The rule engine 250 can extract objects 215 from the retrieved data. The objects 215 can indicate a state of the cluster 210. In the example of FIG. 3 , the state is related to current CPU resources, and the object reflects the number of the current CPU resources. The objects 215 can be of different types, including plain text, Extended Markup Language (XML) documents, database tables, Plain Old Java Objects (POJOs), predefined templates, comma separated value (CSV) records, custom log entries, Java Message Service (JMS) messages, etc. In some implementations, the objects can be in a serialized form, such as in a binary stream, and the rule engine 250 may deserialize the binary stream and convert it into a format useable by the rule engine 250. In some implementations, the objects can be written to a binary stream via standard readObject method and writeObject method.
The rule creation component 280 can be implemented as, for example, a tool used by the end user to define the rules, including a text editor, a visual editor, etc. and can be used to create one or more rules regarding one or more states of the cluster 210, where each rule will be evaluated against the asserted objects. As an illustrating example, a rule can reflect a way to use the configuration data of a cluster (e.g., monitoring the configuration data), and an asserted object can be a specific state that can be determined whether fit the rule for the intended use. The details regarding the rules and data objects will be described below with respect to the rule repository 240, the working memory 260, and the rule engine 250.

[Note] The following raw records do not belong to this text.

-- ==== Sys2Proof/Machine/Step.lean ====
section
/-! DEFINITION. One step: the command at the front of the queue is taken and run (log 1). -/

namespace Sys2Proof.Machine

/-- Takes the command at the front of the queue and runs it with the queue's rest; on an empty queue the block idles. -/
def step (s : State) : Host.Outcome State Fault Refusal :=
  match s.pending with
  | [] => .next s
  | c :: rest => exec c { s with pending := rest }

/-- Puts the command that a word spells at the front of the queue; no word spells one. -/
def State.withFetchWord (s : State) (nbits w : Nat) : State :=
  match decodeTableWord nbits w with
  | some c => { s with pending := c :: s.pending }
  | none => s

end Sys2Proof.Machine
end

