-- ==== Sys2Proof/Machine/Core.lean ====
section
/-! DEFINITION. The machine as the host takes it. -/

def Sys2Proof.core : Host.Core :=
  { State := Sys2Proof.Machine.State, Fault := Sys2Proof.Machine.Fault, Refusal := Sys2Proof.Machine.Refusal,
    step := Sys2Proof.Machine.step, reset := Sys2Proof.Machine.State.reset }
end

The rule creation component 280 can store the rules in the rule repository 240. The rule repository 240 (also referred to as the production memory) may include an area of memory and/or secondary storage that stores the rules that will be used to evaluate against objects (e.g., facts). The rule repository 240 may include one or more file systems, may be a rule database, may be a table of rules, or may be some other data structure for storing a rule set.
The rule repository 240 can store rules created by the rule creation component 280 and provide rules 205 to the rule engine for evaluation. Each rule of the rules 205 has a left-hand side that corresponds to the constraints of the rule and a right-hand side that corresponds to one or more actions to perform if the constraints of the rule are satisfied. Techniques to specify rules can vary, including using Java objects to describe rules, using a Domain Specific Language (DSL) to express rules, or using a GUI to enter rules. The rules 205 can be defined using a scripting language or other programming language, and can be in a format of a data file or an Extended Markup Language (XML) file, etc. An example of a rule is illustrated with respect to FIG. 3 .

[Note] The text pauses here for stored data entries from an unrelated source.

-- ==== Sys2Proof/Certificates/Slice0/Obligations.lean ====
section
/-! DEFINITION. The statements for the provers. The exact next states say both what a command does and what it leaves
unchanged. -/

open Sys2Proof Sys2Proof.Machine

/-- One step runs the command at the front of the queue, and idles on an empty queue (00 Block overview, How the
blocks work together, 95 What each step holds). The log entries that this rests on: log 1. -/
def Obligations.StepTakesFront : Prop :=
  (∀ (s : State) (c : Instr) (rest : List Instr),
     step { s with pending := c :: rest } = exec c { s with pending := rest }) ∧
  (∀ s : State, s.pending = [] → step s = .next s)

/-- The state after reset: the restart values, and every soundness property that steps keep (4.1 The lane record, 4.7
The profile, 7.2 The campaign and its entries, 9.1 The line record, 10.3 Restarts, 11.8 Identification and the
catalogue). The cold restart, the erased store and the low inputs are the model's choices: log 2, log 3, log 4. The
log entries that this rests on too: log 11. -/
def Obligations.ResetState : Prop :=
  ((∀ l, State.reset.lane l =
       { state := .parked, channel := 48, trim := 0, offset := 0, age := 0, calRequested := true, fresh := false,
         errorCount := 0, work := .none, lastOutcome := none, headCommand := .park })) ∧
  (State.reset.profile =
       { burstLength := 16, floor := 24, rise := 150, fall := 300, delay := 500, retries := 2, interval := 10,
         captureBursts := 4, spreadLimit := 60, quietPass := false } ∧
     State.reset.pendingProfile = none) ∧
  (State.reset.campaign =
       { state := .idle, host := false, window := false, entries := [], progressOwed := false, deferredSuspend := false,
         cancelled := false, handOff := [] } ∧
     State.reset.permit = false ∧ State.reset.overlay = false) ∧
  (∀ l, State.reset.line l =
       { enabled := false, mode := .edge, polarity := .high, bothEdges := false, span := 0, action := .logOnly,
         raw := false, masked := false, input := false }) ∧
  (State.reset.stack = [] ∧ State.reset.closures = [] ∧ State.reset.queue = [] ∧ State.reset.requestQueue = [] ∧
     State.reset.replies = [] ∧ State.reset.notices = [] ∧ State.reset.occupied = 0 ∧ State.reset.discarded = false ∧
     State.reset.commits = [] ∧ State.reset.clock = 0 ∧ State.reset.receiver = .hunting) ∧
  (State.reset.noticesFit = true ∧ State.reset.closuresBalanced = true ∧ State.reset.lanesSound = true ∧
     State.reset.linesMasked = true ∧ State.reset.listsFit = true ∧ State.reset.tablesCanonical = true ∧
     State.reset.codesExact ∧ State.reset.spansExact ∧ State.reset.spansAscending = true ∧
         State.reset.jobChecked = true ∧
     State.reset.Agreed)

The rule engine 250 can receive the rules 205 from the rule repository 240 and evaluate the rules 205. In some implementations, the rule engine 250 includes a pattern matcher 255 to evaluate the rules 205 from the rule repository 240 against objects 215 from the working memory 260. The evaluation may involve comparing the objects with the constraints of rules and storing the matched rules and actions.
To evaluate the rules, the rule engine 250 may use, e.g., a Rete algorithm that defines a way to organize objects in a pre-defined structure and allows the rule engine to generate conclusions and trigger actions on the objects according to the rules. Specifically, the rule engine 250, via the pattern matcher 255, may implement a logical network (such as a Rete network) to process the rules and the objects. A logical network may be represented by a network of nodes. For example, each node (except for the root node) in a Rete network corresponds to a pattern appearing in the left-hand side (the condition part) of a rule, and the path from the root node to a leaf node defines a complete rule left-hand side of a rule.
The pattern matcher 255 can use the Rete network to evaluate the rules against the objects. For example, the pattern matcher 255 receives from the rule repository 240 one of a plurality of rules 205, and the pattern matcher 255 receives at least one input object 215 from working memory 260. The pattern matcher 255 may have each network node corresponding to a part of the condition (e.g., one constraint) appearing in the left-hand side of the rule and a path from the root node to the leaf node corresponding to the whole condition (e.g., all constraints) in the complete left-hand side. The pattern matcher 255 may allow the object 215 from the working memory 260 propagate through the logical network by going through each node and annotate the node when the object matches the pattern in that node. As the object 215 from the working memory 260 propagate through the logical network, the pattern matcher 255 evaluates the object 215 against the network node by comparing the object 215 to the network node and creates an instance of the network node to be executed based on the object 215 matching the network node. When the object 215 causes all of the patterns for the nodes in a given path to be satisfied, a leaf node is reached, and the corresponding rule is determined to have been matched by the object.
Fully matched rules and/or constraints may result in actions and are placed into the agenda 259. The agenda 259 is a data store, which provides a list of rules to be executed and the objects on which to execute the rules. The rules engine 250 may iterate through the agenda 259 to trigger the actions sequentially. Alternatively, the rules engine 250 may execute (or fire) the actions in the agenda 259 randomly. As such, the rule engine 250 can receive the rules 205 from the rule repository 240 and evaluate the rules 205 against objects 215 from the working memory 260, and the matched rules and actions from the evaluation are saved in the agenda 259.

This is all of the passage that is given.